One caution in any animal experimental procedure should be noted here. Stable anesthesia over long durations (many hours) generally requires mechanical ventilation and invasive blood gas sampling, which is relatively difficult to perform with the use of α-chloralose as an anesthetic (Duong et al, 2001). Our group recently demonstrated that the rats under isoflurane anesthesia are stable over prolonged and repeated fMRI measurements (Mirsattari et al, 2005; Mirsattari et al, 2006). However, isoflurane does cause a significant reduction in the systemic vascular resistance compared to α-chloralose, with a marked increase in basal CBF (Matta et al, 1999; Ayata et al, 2004). Thus, other physiological vital signs have to be continuously monitored throughout this type of experiment. Furthermore, isoflurane depresses cerebrovascular reactivity to CO2 relative to awake conditions (Sicard et al, 2003), which might explain why the CBF change between 27 and 32 μm Hg was less pronounced (Figure 5B).

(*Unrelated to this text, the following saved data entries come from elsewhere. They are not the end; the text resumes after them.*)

-- ==== Sys2Proof/Laws/Bus.lean ====
section
/-! SUPPORT. The laws of the bus: the address map as a chain of comparisons, what a byte or word write does and leaves
alone, when each answers. Later proofs cite these and never unfold the bus. -/

namespace Sys2Proof.Machine

/-- The address map (R59): the twelve regions of the 16-bit space with their owners. -/
theorem owner_cases (cfg : Config) (a : Word) :
    (a.toNat < 0x8000 ∧ owner cfg a = some .rom) ∨ (0x8000 ≤ a.toNat ∧ a.toNat < 0xA000 ∧ owner cfg a = some .vram) ∨
    (0xA000 ≤ a.toNat ∧ a.toNat < 0xC000 ∧ owner cfg a = none) ∨
    (0xC000 ≤ a.toNat ∧ a.toNat < 0xE000 ∧ owner cfg a = some .wram) ∨
    (0xE000 ≤ a.toNat ∧ a.toNat < 0xFE00 ∧ owner cfg a = none) ∨
    (0xFE00 ≤ a.toNat ∧ a.toNat < 0xFEA0 ∧ owner cfg a = some .ppu) ∨
    (0xFEA0 ≤ a.toNat ∧ a.toNat < 0xFF0F ∧ owner cfg a = none) ∨ (a.toNat = 0xFF0F ∧ owner cfg a = some .interrupt) ∨
    (0xFF10 ≤ a.toNat ∧ a.toNat < 0xFF40 ∧ owner cfg a = none) ∨
    (0xFF40 ≤ a.toNat ∧ a.toNat < 0xFF4C ∧ owner cfg a = some .ppu) ∨
    (0xFF4C ≤ a.toNat ∧ a.toNat < 0xFF80 ∧ owner cfg a = none) ∨
    (0xFF80 ≤ a.toNat ∧ a.toNat < 0xFFFF ∧ owner cfg a = if cfg.mapHram then some .hram else none) ∨
    (a.toNat = 0xFFFF ∧ owner cfg a = some .interrupt) := by
  have hlt := a.isLt
  have region : a.toNat < 0x8000 ∨ (0x8000 ≤ a.toNat ∧ a.toNat < 0xA000) ∨ (0xA000 ≤ a.toNat ∧ a.toNat < 0xC000) ∨
    (0xC000 ≤ a.toNat ∧ a.toNat < 0xE000) ∨ (0xE000 ≤ a.toNat ∧ a.toNat < 0xFE00) ∨
    (0xFE00 ≤ a.toNat ∧ a.toNat < 0xFEA0) ∨ (0xFEA0 ≤ a.toNat ∧ a.toNat < 0xFF0F) ∨ a.toNat = 0xFF0F ∨
    (0xFF10 ≤ a.toNat ∧ a.toNat < 0xFF40) ∨ (0xFF40 ≤ a.toNat ∧ a.toNat < 0xFF4C) ∨
    (0xFF4C ≤ a.toNat ∧ a.toNat < 0xFF80) ∨ (0xFF80 ≤ a.toNat ∧ a.toNat < 0xFFFF) ∨ a.toNat = 0xFFFF := by omega
  unfold owner busBindings
  generalize a.toNat = n at *
  clear hlt
  rcases region with h | h | h | h | h | h | h | h | h | h | h | h | h <;> cases cfg.mapHram <;>
    simp only [Bool.false_eq_true, ↓reduceIte, List.append_nil, List.cons_append, List.nil_append, scanBindings] <;>
    (repeat (first | rw [if_pos (by omega)] | rw [if_neg (by omega)])) <;> simp <;> omega

theorem owner_rom {cfg : Config} {a : Word} : owner cfg a = some .rom ↔ a.toNat < 0x8000 := by
  rcases owner_cases cfg a with h | h | h | h | h | h | h | h | h | h | h | h | h <;> simp [h] <;>
    omega

theorem owner_ppu {cfg : Config} {a : Word} (h : owner cfg a = some .ppu) :
    (0xFE00 ≤ a.toNat ∧ a.toNat < 0xFEA0) ∨ (0xFF40 ≤ a.toNat ∧ a.toNat < 0xFF4C) := by
  rcases owner_cases cfg a with c | c | c | c | c | c | c | c | c | c | c | c | c <;> simp [c] at h <;>
    omega

theorem owner_interrupt {cfg : Config} {a : Word} (h : owner cfg a = some .interrupt) : a = 0xFF0F#16 ∨ a = 0xFFFF#16 := by
  rcases owner_cases cfg a with c | c | c | c | c | c | c | c | c | c | c | c | c <;> simp [c] at h
  · exact .inl (BitVec.eq_of_toNat_eq (by simpa using c.1))
  · exact .inr (BitVec.eq_of_toNat_eq (by simpa using c.1))

/-- A device with a single storage range owns addresses of that range only. -/
theorem owner_ge_rom {cfg : Config} {a : Word} {d : Device} (h : owner cfg a = some d) (hd : d ≠ .rom) :
    0x8000 ≤ a.toNat := by
  rcases Nat.lt_or_ge a.toNat 0x8000 with c | c
  · rw [owner_rom.mpr c] at h
    cases h
    exact absurd rfl hd
  · exact c

/-- The twelve addresses of the register block. -/
theorem ppu_register_cases {a : Word} (h : 0xFF40 ≤ a.toNat) (h' : a.toNat < 0xFF4C) :
    a = 0xFF40#16 ∨ a = 0xFF41#16 ∨ a = 0xFF42#16 ∨ a = 0xFF43#16 ∨ a = 0xFF44#16 ∨ a = 0xFF45#16 ∨ a = 0xFF46#16 ∨
    a = 0xFF47#16 ∨ a = 0xFF48#16 ∨ a = 0xFF49#16 ∨ a = 0xFF4A#16 ∨ a = 0xFF4B#16 := by
  simp only [← BitVec.toNat_inj, BitVec.toNat_ofNat]
  omega

/-- A read of the register block after a write of it: STAT and LY as `valueAfterStore` says (R65). -/
theorem Ppu.read_write (p : Ppu) (a b : Word) (v : Byte) (ha : 0xFF40 ≤ a.toNat) (ha' : a.toNat < 0xFF4C)
    (hb : 0xFF40 ≤ b.toNat) (hb' : b.toNat < 0xFF4C) : (p.write a v).read b =
      if b = a then
        (if a = 0xFF41#16 then (v &&& 0xFC#8) ||| ppuMode p.ly p.acc else if a = 0xFF44#16 then p.ly else v)
      else p.read b := by
  rcases ppu_register_cases ha ha' with rfl | rfl | rfl | rfl | rfl | rfl | rfl | rfl | rfl | rfl | rfl | rfl <;>
    rcases ppu_register_cases hb hb' with rfl | rfl | rfl | rfl | rfl | rfl | rfl | rfl | rfl | rfl | rfl | rfl <;>
    simp [Ppu.read, Ppu.write, BitVec.and_assoc]

@[simp] theorem Ppu.write_ly (p : Ppu) (a : Word) (v : Byte) : (p.write a v).ly = p.ly := by
  simp [Ppu.write, apply_ite Ppu.ly]

@[simp] theorem Ppu.write_acc (p : Ppu) (a : Word) (v : Byte) : (p.write a v).acc = p.acc := by
  simp [Ppu.write, apply_ite Ppu.acc]

/-- A write of the register block keeps the stored STAT bits 1:0 zero (R35). -/
theorem Ppu.write_stat (p : Ppu) (a : Word) (v : Byte) (h : p.stat &&& 0x03#8 = 0#8) :
    (p.write a v).stat &&& 0x03#8 = 0#8 := by
  simp only [Ppu.write, apply_ite Ppu.stat, ite_self]
  split
  · exact h
  · split
    · simp [BitVec.and_assoc]
    · exact h

/-- The addresses whose bytes lie in the backing storage and can be written. -/
def StorageAddr (cfg : Config) (a : Word) : Prop :=
  owner cfg a = some .vram ∨ owner cfg a = some .wram ∨ owner cfg a = some .hram ∨
    (owner cfg a = some .ppu ∧ a.toNat < 0xFF40)

/-- A device's read does not look at the processor's registers, nor at any control or output field. -/
theorem deviceRead_congr {s t : State} (d : Device) (a : Word) (hm : t.mem = s.mem) (hp : t.ppu = s.ppu)
    (hi : t.iflag = s.iflag) (he : t.ie = s.ie) (hc : t.cfg = s.cfg) : deviceRead t d a = deviceRead s d a := by
  unfold deviceRead
  rw [hm, hp, hi, he, hc]

theorem readByte_congr {s t : State} (hm : t.mem = s.mem) (hp : t.ppu = s.ppu) (hi : t.iflag = s.iflag)
    (he : t.ie = s.ie) (hc : t.cfg = s.cfg) : MemoryKept s t := by
  intro k a
  unfold readByte
  rw [hc]
  split
  · rfl
  · exact deviceRead_congr _ _ hm hp hi he hc

/-- What a byte write does when it answers: one of four updates. -/
theorem writeByte_cases {s t : State} {a : Word} {v : Byte} (h : writeByte s a v = .ok t) :
    (StorageAddr s.cfg a ∧ t = s.setMem (Memory.write s.mem a.toNat v)) ∨
    (owner s.cfg a = some .ppu ∧ 0xFF40 ≤ a.toNat ∧ a.toNat < 0xFF4C ∧ t = s.setPpu (s.ppu.write a v)) ∨
    (a = 0xFF0F#16 ∧ t = s.setIflag v) ∨ (a = 0xFFFF#16 ∧ t = s.setIe v) := by
  unfold writeByte at h
  split at h
  · cases h
  · rename_i d hd
    unfold deviceWrite at h
    cases d <;> simp only at h
    · cases h
    · cases h
      exact .inl ⟨.inl hd, rfl⟩
    · cases h
      exact .inl ⟨.inr (.inl hd), rfl⟩
    · split at h
      · rename_i ha
        cases h
        exact .inl ⟨.inr (.inr (.inr ⟨hd, ha⟩)), rfl⟩
      · cases h
        have := owner_ppu hd
        exact .inr (.inl ⟨hd, by omega, by omega, rfl⟩)
    · split at h
      · cases h
        exact .inr (.inr (.inl ⟨‹_›, rfl⟩))
      · cases h
        have := owner_interrupt hd
        exact .inr (.inr (.inr ⟨by simp_all, rfl⟩))
    · cases h
      exact .inl ⟨.inr (.inr (.inl hd)), rfl⟩

/-- What a byte write never touches. -/
theorem writeByte_frame {s t : State} {a : Word} {v : Byte} (h : writeByte s a v = .ok t) :
    t.regs = s.regs ∧ t.cycles = s.cycles ∧ StoreKept s t := by
  rcases writeByte_cases h with ⟨-, rfl⟩ | ⟨-, -, -, rfl⟩ | ⟨-, rfl⟩ | ⟨-, rfl⟩ <;>
    refine ⟨?_, ?_, ⟨?_, ?_⟩, ?_, ?_, ?_, ?_, ?_, ?_⟩ <;> simp

theorem readByte_storage {s : State} {a : Word} (k : Access) (h : StorageAddr s.cfg a) :
    readByte k s a = .ok (Memory.read s.mem a.toNat) := by
  unfold readByte
  rcases h with h | h | h | ⟨h, ha⟩ <;> rw [h] <;> simp [deviceRead]
  omega

theorem owner_of_ppu_range {cfg : Config} {a : Word} (h : 0xFF40 ≤ a.toNat) (h' : a.toNat < 0xFF4C) :
    owner cfg a = some .ppu := by
  rcases owner_cases cfg a with c | c | c | c | c | c | c | c | c | c | c | c | c <;> first | exact c.2.2 | omega

theorem owner_if {cfg : Config} : owner cfg 0xFF0F#16 = some .interrupt := by
  rcases owner_cases cfg 0xFF0F#16 with c | c | c | c | c | c | c | c | c | c | c | c | c <;> first | exact c.2 | simp at c

theorem owner_ie {cfg : Config} : owner cfg 0xFFFF#16 = some .interrupt := by
  rcases owner_cases cfg 0xFFFF#16 with c | c | c | c | c | c | c | c | c | c | c | c | c <;> first | exact c.2 | simp at c

/-- No storage address is a mapped register. -/
theorem storageAddr_range {cfg : Config} {a : Word} (h : StorageAddr cfg a) :
    a ≠ 0xFF41#16 ∧ a ≠ 0xFF44#16 := by
  constructor <;> rintro rfl <;> rcases h with h | h | h | ⟨h, h'⟩ <;>
    rw [owner_of_ppu_range (by simp) (by simp)] at h <;> simp at *

theorem readByte_of_owner {k : Access} {s : State} {a : Word} {d : Device} (h : owner s.cfg a = some d) :
    readByte k s a = deviceRead s d a := by simp [readByte, h]

/-- Equal owners and equal device reads are equal bus reads. -/
theorem readByte_eq_of {s t : State} (k : Access) (b : Word) (hc : t.cfg = s.cfg)
    (h : ∀ d, owner s.cfg b = some d → deviceRead t d b = deviceRead s d b) : readByte k t b = readByte k s b := by
  unfold readByte
  rw [hc]
  split
  · rfl
  · exact h _ ‹_›

/-- What a byte write stores, and that every other byte the bus reads stays (R55, R61-R66). -/
theorem writeByte_stored {s t : State} {a : Word} {v : Byte} (h : writeByte s a v = .ok t) : StoredByte s t a v := by
  rcases writeByte_cases h with ⟨hs, rfl⟩ | ⟨hd, h1, h2, rfl⟩ | ⟨rfl, rfl⟩ | ⟨rfl, rfl⟩
  · refine ⟨fun k => ?_, fun k b hb => readByte_eq_of k b rfl fun d hd => ?_⟩
    · rw [readByte_storage k (by simpa using hs)]
      simp [valueAfterStore, storageAddr_range hs]
    · have hb' : b.toNat ≠ a.toNat := fun e => hb (BitVec.eq_of_toNat_eq e)
      have : Memory.read (s.setMem (Memory.write s.mem a.toNat v)).mem b.toNat = Memory.read s.mem b.toNat :=
        Memory.read_write_other _ _ hb'
      cases d <;> simp only [deviceRead, this] <;> rfl
  · refine ⟨fun k => ?_, fun k b hb => readByte_eq_of k b rfl fun d hd => ?_⟩
    · rw [readByte_of_owner (by simpa using hd)]
      simp only [deviceRead, State.setPpu_ppu]
      rw [if_neg (by omega), Ppu.read_write _ _ _ _ h1 h2 h1 h2]
      simp [valueAfterStore]
    · cases d
      case ppu =>
        have := owner_ppu hd
        simp only [deviceRead, State.setPpu_ppu, State.setPpu_mem]
        split
        · rfl
        · rw [Ppu.read_write _ _ _ _ h1 h2 (by omega) (by omega), if_neg hb]
      all_goals rfl
  · refine ⟨fun k => ?_, fun k b hb => readByte_eq_of k b rfl fun d hd => ?_⟩
    · rw [readByte_of_owner owner_if]
      simp [deviceRead, valueAfterStore]
    · cases d
      case interrupt => simp [deviceRead, hb]
      all_goals rfl
  · refine ⟨fun k => ?_, fun k b hb => readByte_eq_of k b rfl fun d hd => ?_⟩
    · rw [readByte_of_owner owner_ie]
      simp [deviceRead, valueAfterStore]
    · cases d
      case interrupt =>
        rcases owner_interrupt hd with rfl | rfl
        · simp [deviceRead]
        · exact absurd rfl hb
      all_goals rfl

Laser speckle contrast imaging has become an increasingly popular technique to visualize blood flow response to external functional stimulation since Dunn and co-workers' first application on the rat's brain (2001). It can be anticipated as a complementary method to intrinsic optical imaging techniques that depend on the change in concentrations of intrinsic chromophores due to oxygen metabolism during functional activation (Grinvald et al, 1986).